Before AI, “humans could only dream of such efficiency,” he says. 

How AI Helps Marketers Prove Their Value to the C-Suite 

As a late 2022 LinkedIn and YouGov survey revealed, “77% of CMOs globally feel under pressure to prove greater short-term ROI on their marketing campaigns.” 

Sagi agrees. He thinks that, not only AI won’t replace marketers – but it will also help them keep their jobs and thrive professionally. “A clear view of results is essential for decision makers,” he says. Thankfully, “there are many ways to test the efficiencies of humans vs. machines. Efficiencies can be measured on many levels, including saved time, growth and other success metric improvement,” he says. 

You can even measure the machine’s success directly vs. your best PPC marketers. But be aware – every time we did this here at Albert, the machine won. So be prepared to share that alongside the achievements your human team accomplished thanks to more time, better data processing and deeper audience targeting. 

AI Won’t Replace Marketers Because AI Needs Marketers to Succeed 

According to Sagi’s insights, today’s popular AI tools are great for amplifying marketing, but marketing management still requires the human element. Marketers are still needed – and will be needed for a while – to develop and manage the vision, goals and business model. They need to decide how they measure KPIs, and take all the above into account, in addition to the company’s limitations, when reviewing actionable analytics and deciding on next steps, he explains. 
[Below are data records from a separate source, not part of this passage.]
-- ==== Sys2Proof/Tests/Slice0.lean ====
section
/-! SUPPORT. Tests, expected values from 95_test_vectors.md (named V<n>) or worked out by hand from the
cited rules, and one witness for the hypotheses of each statement of Certificates/Slice0. -/

namespace Sys2Proof.Tests

open Sys2Proof Sys2Proof.Machine

/-! ## Small states -/

/-- The next state of an outcome. -/
def nextOf : Host.Outcome State Fault Refusal → Option State
  | .next s => some s
  | .fault _ => none
  | .refused _ => none

/-- The refusal of an outcome. -/
def refusalOf : Host.Outcome State Fault Refusal → Option Refusal
  | .next _ => none
  | .fault _ => none
  | .refused r => some r

/-- The state after a command, where there is one. -/
def after (i : Instr) (s : State) : Option State := nextOf (exec i s)

/-- Endpoint fields after INIT. -/
def held : EpRegs := { EpRegs.zero with nak := true }

/-- The end of program P1: enumerated at full speed, bring-up layout, nothing opened. -/
def up : State :=
  { State.reset with
    xfer := Both.same ((Bank.all Record.zero).set 0 ⟨0, 0, 64⟩)
    allocWords := 71
    txfValid := (Bank.all false).set 0 true
    busState := .enumerating
    pi := { Pi.reset with
      gmsk := ⟨true, true, true, true, true, true, true, true⟩
      epintMsk := Both.same ((Bank.all false).set 0 true)
      oepSrcMsk := ⟨true, true⟩
      iepSrcMsk := true
      turnaround := 6
      rxfDepth := 55
      txf := (Bank.all ⟨0, 0⟩).set 0 ⟨55, 16⟩
      clkHz := 48000000
      setupcnt := 3
      ep := Both.same (Bank.all held) } }

/-- Endpoint 1 opened as bulk, 64 bytes, in one direction; for IN its FIFO is (71, 16) (V26). -/
def open1 (d : Dir) (s : State) : State :=
  let s1 := s.setRec 1 d { s.recAt 1 d with maxSize := 64 }
  let s2 := (s1.setEp 1 d { s1.epAt 1 d with active := true, ty := .bulk, mps := 64 }).setEpint 1 d true
  match d with
  | .out => s2
  | .inn => { (s2.assignTxFifo 1 71 16) with allocWords := 87 }

/-- Words in the receive queue. -/
def withRx (ws : List Word) (s : State) : State := { s with pi := { s.pi with rxq := ws } }

/-- Bytes in buffer memory. -/
def withMem (a : Word) (bs : List Byte) (s : State) : State :=
  { s with mem := memWriteBytes s.mem a bs }

/-- Some bus events pending. -/
def withGint (g : GintStored) (s : State) : State := { s with pi := { s.pi with gint := g } }

/-- No bus event. -/
def noGint : GintStored := ⟨false, false, false, false, false⟩

/-- Endpoint 1 IN armed with a transfer of `len` bytes from `a`, its FIFO empty. -/
def armed1 (a : Word) (len : Nat) (s : State) : State :=
  let s1 := open1 .inn s
  (s1.setRec 1 .inn ⟨a, len, 64⟩).arm 1 .inn (packetCount len 64) len

/-- Other parameters. -/
def withCfg (f : Config → Config) (s : State) : State := { s with cfg := f s.cfg }

/-! ## Well-formedness: each check refuses an ill-formed command -/

theorem test_wf_open : (Instr.openEp 1 .out .bulk 2048).wellFormed = false := by decide
theorem test_wf_xfer : (Instr.xfer 1 .out 0 65536).wellFormed = false := by decide
theorem test_wf_cfgAlloc : (Instr.cfgAlloc 0 65536).wellFormed = false := by decide

/-! ## Decoding: a word written out from R100 to R104 for every constructor (V20 to V22) -/

theorem test_dec_init : decode 0x0000000000000000 = some .init := by decide
theorem test_dec_connect : decode 0x0000000010000000 = some .connect := by decide
theorem test_dec_disconnect : decode 0x0000000020000000 = some .disconnect := by decide
theorem test_dec_setAddress : decode 0x000000003000007F = some (.setAddress 127) := by decide
theorem test_dec_remoteWakeup : decode 0x0000000040000000 = some .remoteWakeup := by decide
theorem test_dec_irqEnable : decode 0x0000000050000000 = some .irqEnable := by decide
theorem test_dec_irqDisable : decode 0x0000000060000000 = some .irqDisable := by decide
theorem test_dec_irqEntry : decode 0x0000000070000000 = some .irqEntry := by decide
theorem test_dec_open :
    decode 0x000000008FE007FF = some (.openEp 15 .inn .interrupt 2047) ∧
    decode 0x0000000089600008 = some (.openEp 2 .inn .interrupt 8) ∧
    decode 0x0000000080C00200 = some (.openEp 1 .out .bulk 512) := by decide
theorem test_dec_close : decode 0x0000000090800000 = some (.closeEp 1 .out) := by decide
theorem test_dec_xfer :
    decode 0xFFFFFFFEA8800006 = some (.xfer 1 .inn 0xFFFFFFFE 6) ∧
    decode 0x20000000A080FFFF = some (.xfer 1 .out 0x20000000 65535) := by decide
theorem test_dec_stall : decode 0x00000000B8800000 = some (.stall 1 .inn) := by decide
theorem test_dec_clearStall : decode 0x00000000C0800000 = some (.clearStall 1 .out) := by decide
theorem test_dec_cfgAlloc : decode 0x20004000D0000004 = some (.cfgAlloc 0x20004000 4) := by decide
/-- V21: reserved opcodes with any other bits. -/
theorem test_dec_reserved :
    decode 0xFFFFFFFFE0000001 = some (.reservedE 0xFFFFFFFF 1) ∧
    decode 0x00000000FFFFFFFF = some (.reservedF 0 0xFFFFFFF) := by decide
/-- V22: a field that must be zero is not. -/
theorem test_dec_illegal :
    decode 0x0000000010000001 = none ∧ decode 0x0000000100000000 = none ∧
    decode 0x0000000030000080 = none ∧ decode 0x0000000090800001 = none ∧
    decode 0x0000000098C00000 = none ∧ decode 0x0000000080C10040 = none ∧
    decode 0x0000000080C00840 = none ∧ decode 0x0000000180C00040 = none ∧
    decode 0x20000000A0C00096 = none ∧ decode 0x20004000D0800002 = none := by decide

/-! ## Arithmetic, words, codes -/

/-- V10 to V19. -/
theorem test_packetCount :
    packetCount 0 64 = 1 ∧ packetCount 64 64 = 1 ∧ packetCount 65 64 = 2 ∧
    packetCount 150 64 = 3 ∧ packetCount 1023 1023 = 1 ∧ packetCount 65535 64 = 1024 ∧
    packetCount 65472 64 = 1023 ∧ packetCount 65473 64 = 1024 := by decide

/-- V58. -/
theorem test_wordsFor : wordsFor 0 = 0 ∧ wordsFor 4 = 1 ∧ wordsFor 64 = 16 ∧ wordsFor 1023 = 256 := by
  decide

/-- V62. -/
theorem test_status :
    (statusEp 0x00050401, statusCount 0x00050401, rxClass (statusCode 0x00050401)) =
      (1, 64, .outData) ∧
    (statusEp 0x00040240, statusCount 0x00040240, rxClass (statusCode 0x00040240)) =
      (0, 36, .outData) ∧
    rxClass (statusCode 0x00020000) = .globalOutNak ∧ rxClass (statusCode 0x00060001) = .outDone ∧
    rxClass (statusCode 0x00080000) = .setupDone ∧ rxClass (statusCode 0x000C0080) = .setupData ∧
    rxClass (statusCode 0x000A0001) = .unrecognised ∧ statusWord 1 22 0 2 = 0x00040161 := by decide

/-- V69. -/
theorem test_events :
    eventWords (.busReset .high) = (0x00000001, 0, 0) ∧
    eventWords (.busSignal .unplugged) = (0x40000002, 0, 0) ∧
    eventWords (.setupReceived 0x02000680 0x00960000) = (0x80000000, 0x02000680, 0x00960000) ∧
    eventWords (.xferComplete 1 .out 94) = (0xC080005E, 0, 0) ∧
    eventWords (.xferComplete 3 .inn 65535) = (0xC980FFFF, 0, 0) := by decide

/-- V66: turn-around at several clocks. -/
theorem test_trdt :
    trdt Config.default .full 48000000 = 6 ∧ trdt Config.default .full 30000000 = 7 ∧
    trdt Config.default .full 14000000 = 15 ∧ trdt Config.default .high 60000000 = 9 := by decide

/-- V56: six bytes from two words, the rest of the last word dropped, the next byte not written. -/
theorem test_fifoRead :
    (match fifoReadPacket 0x100 6 (withMem 0x106 [0xEE] (withRx [0x44332211, 0xAABB6655] up)) with
     | .ok s => some (memReadBytes s.mem 0x100 7, s.pi.rxq)
     | .bad _ _ => none) = some ([0x11, 0x22, 0x33, 0x44, 0x55, 0x66, 0xEE], []) := by decide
Therefore, it’s marketers who “decide on appropriate budgets, determine dates for time-sensitive or seasonality related promotions, etc. Those are strategy level decisions humans will always be necessary for,” he adds. 

And there’s more. Marketers are the ones who understand their brands best – on top of industry regulation, sensitivities and brand safety. “They need to make sure they adhere to those requirements,” he clarifies. 

“This is how Albert was designed,” he says, inviting you to get in touch for a free demo with his team. “It was designed to work hand-in-hand with humans. Humans are the ones who set the guardrails, define guidelines, and have a confined framework configured to the AI to work within,” he says. “It’s your brand, and you’re still its leader.”